# Material supplied
-- ==== Sys2Proof/Syntax.lean ====
section
/-!
DEFINITION. The commands of the module: one constructor per row of opcode_table.json, and the types of their
operands. A command names the unit it acts on (a core, a tile, a link, a context, a function, a port) and carries
what comes from outside the module with it: the master and value of an access, a received packet or frame, a
sensor reading, the result of an exchange with a partner.
-/
namespace Sys2Proof

/-- The register blocks, in the order of R45. -/
inductive BlockKind where
  | mod | pwr | thm | fwm | log | tel | fin | key | til | lxc | shf | hbc | myl | myr | gma | pce | vfn | nvc
  | rtp | fpp | fps | cip
deriving DecidableEq, Repr

/-- One instance of a register block (R45). -/
structure Blk where
  kind : BlockKind
  inst : Nat
deriving DecidableEq, Repr

/-- The master classes of R54. -/
inductive MClass where
  | librarian | circulation | lectern | tileDma | hostPf | hostVf | remoteQueue | debug | none
deriving DecidableEq, Repr

/-- A master and the secure attribute its access carries (R54, R63). -/
structure Master where
  cls : MClass
  index : Nat
  secure : Bool
deriving DecidableEq, Repr

/-- A Myven packet: the header fields of R254 and the payload. -/
structure Packet where
  dst : Nat
  src : Nat
  endpoint : Nat
  vc : Nat
  hops : Nat
  opcode : Nat
  msgId : Nat
  offset : Nat
  length : Nat
  first : Bool
  last : Bool
  flag : Bool
  encrypted : Bool
  policy : Nat
  viaValid : Bool
  viaGroup : Nat
  addr : Nat
  space : Nat
  srcCtx : Nat
  /-- The reserved header bits [255:230] -/
  reserved : Nat
  payload : List Byte
deriving DecidableEq, Repr

/-- A fault that a running tile command meets and reports at its end: the code of R135, the address and the
progress of R144. -/
structure TileFault where
  code : Nat
  addr : Nat
  progress : Nat
deriving DecidableEq, Repr

/-- What a partner offers in its TRAIN flits (R231): allowed rates, widths and FEC modes in the layout of MYL_CFG, its FEC
preference, module, link, link class, feature bits (0 TREE, 1 LEDGER), and whether it offers cipher suite 0x0001. -/
structure Offer where
  rates : Nat
  widths : Nat
  fecs : Nat
  fecPref : Nat
  module : Nat
  link : Nat
  cls : Nat
  features : Nat
  cipher : Bool
deriving DecidableEq, Repr
/-- A namespace as the label of the drives holds it (R517, R519): class, key source, JOB_ID for source 2, the nonce drawn at
creation, the drives of its stripe in ascending order and its extents on each of them, OWNER, the controller it is attached
to (0: none), FEED_OWNER, KCV, and its flags. -/
structure NsRec where
  durable : Bool
  keySource : Nat
  job : Nat
  nonce : Nat
  stripe : List Nat
  extents : List (List Nat)
  owner : Nat
  ctrl : Nat
  feedOwner : Option Nat
  kcv : List Nat
  dirty : Bool
  lost : Bool
deriving DecidableEq, Repr

/-- One copy of the label: its generation and the namespace table, by NSID (R517). -/
structure DrvLabel where
  gen : Nat
  recs : List (Nat × NsRec)
deriving DecidableEq, Repr

/-- What a half of a root port finds: whether the drive meets the conditions of R516, its 1 GiB extents after the label
region, its model, serial, firmware and capacity, the label copies whose digest verifies, and the rate and lanes of its
link. -/
structure DriveInfo where
  good : Bool
  extents : Nat
  info : List Byte
  labels : List DrvLabel
  speed : Nat
  width : Nat
deriving DecidableEq, Repr

/-- The head of an NVMe command: the controller, the submission queue whose head it is (0: admin), CID, NSID, and whether
FUSE or a reserved field is set. -/
structure NvHdr where
  ctrl : Nat
  sq : Nat
  cid : Nat
  nsid : Nat
  bad : Bool
deriving DecidableEq, Repr

/-- A configuration request: a read of a dword, or a write that sets Memory Space Enable, PME_En, Function Mask of MSI-X, or
Enable of ATS. -/
inductive CfgReq where
  | read (reg : Nat)
  | mse (on : Bool)
  | pmeEn (on : Bool)
  | fnMask (on : Bool)
  | ats (on : Bool)
deriving DecidableEq, Repr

# Exercise description
Only the lines above from the one with "msgId : Nat" through the one with "keySource : Nat" should be duplicated, character for character.

# Solution to the problem
  msgId : Nat
  offset : Nat
  length : Nat
  first : Bool
  last : Bool
  flag : Bool
  encrypted : Bool
  policy : Nat
  viaValid : Bool
  viaGroup : Nat
  addr : Nat
  space : Nat
  srcCtx : Nat
  /-- The reserved header bits [255:230] -/
  reserved : Nat
  payload : List Byte
deriving DecidableEq, Repr

/-- A fault that a running tile command meets and reports at its end: the code of R135, the address and the
progress of R144. -/
structure TileFault where
  code : Nat
  addr : Nat
  progress : Nat
deriving DecidableEq, Repr

/-- What a partner offers in its TRAIN flits (R231): allowed rates, widths and FEC modes in the layout of MYL_CFG, its FEC
preference, module, link, link class, feature bits (0 TREE, 1 LEDGER), and whether it offers cipher suite 0x0001. -/
structure Offer where
  rates : Nat
  widths : Nat
  fecs : Nat
  fecPref : Nat
  module : Nat
  link : Nat
  cls : Nat
  features : Nat
  cipher : Bool
deriving DecidableEq, Repr
/-- A namespace as the label of the drives holds it (R517, R519): class, key source, JOB_ID for source 2, the nonce drawn at
creation, the drives of its stripe in ascending order and its extents on each of them, OWNER, the controller it is attached
to (0: none), FEED_OWNER, KCV, and its flags. -/
structure NsRec where
  durable : Bool
  keySource : Nat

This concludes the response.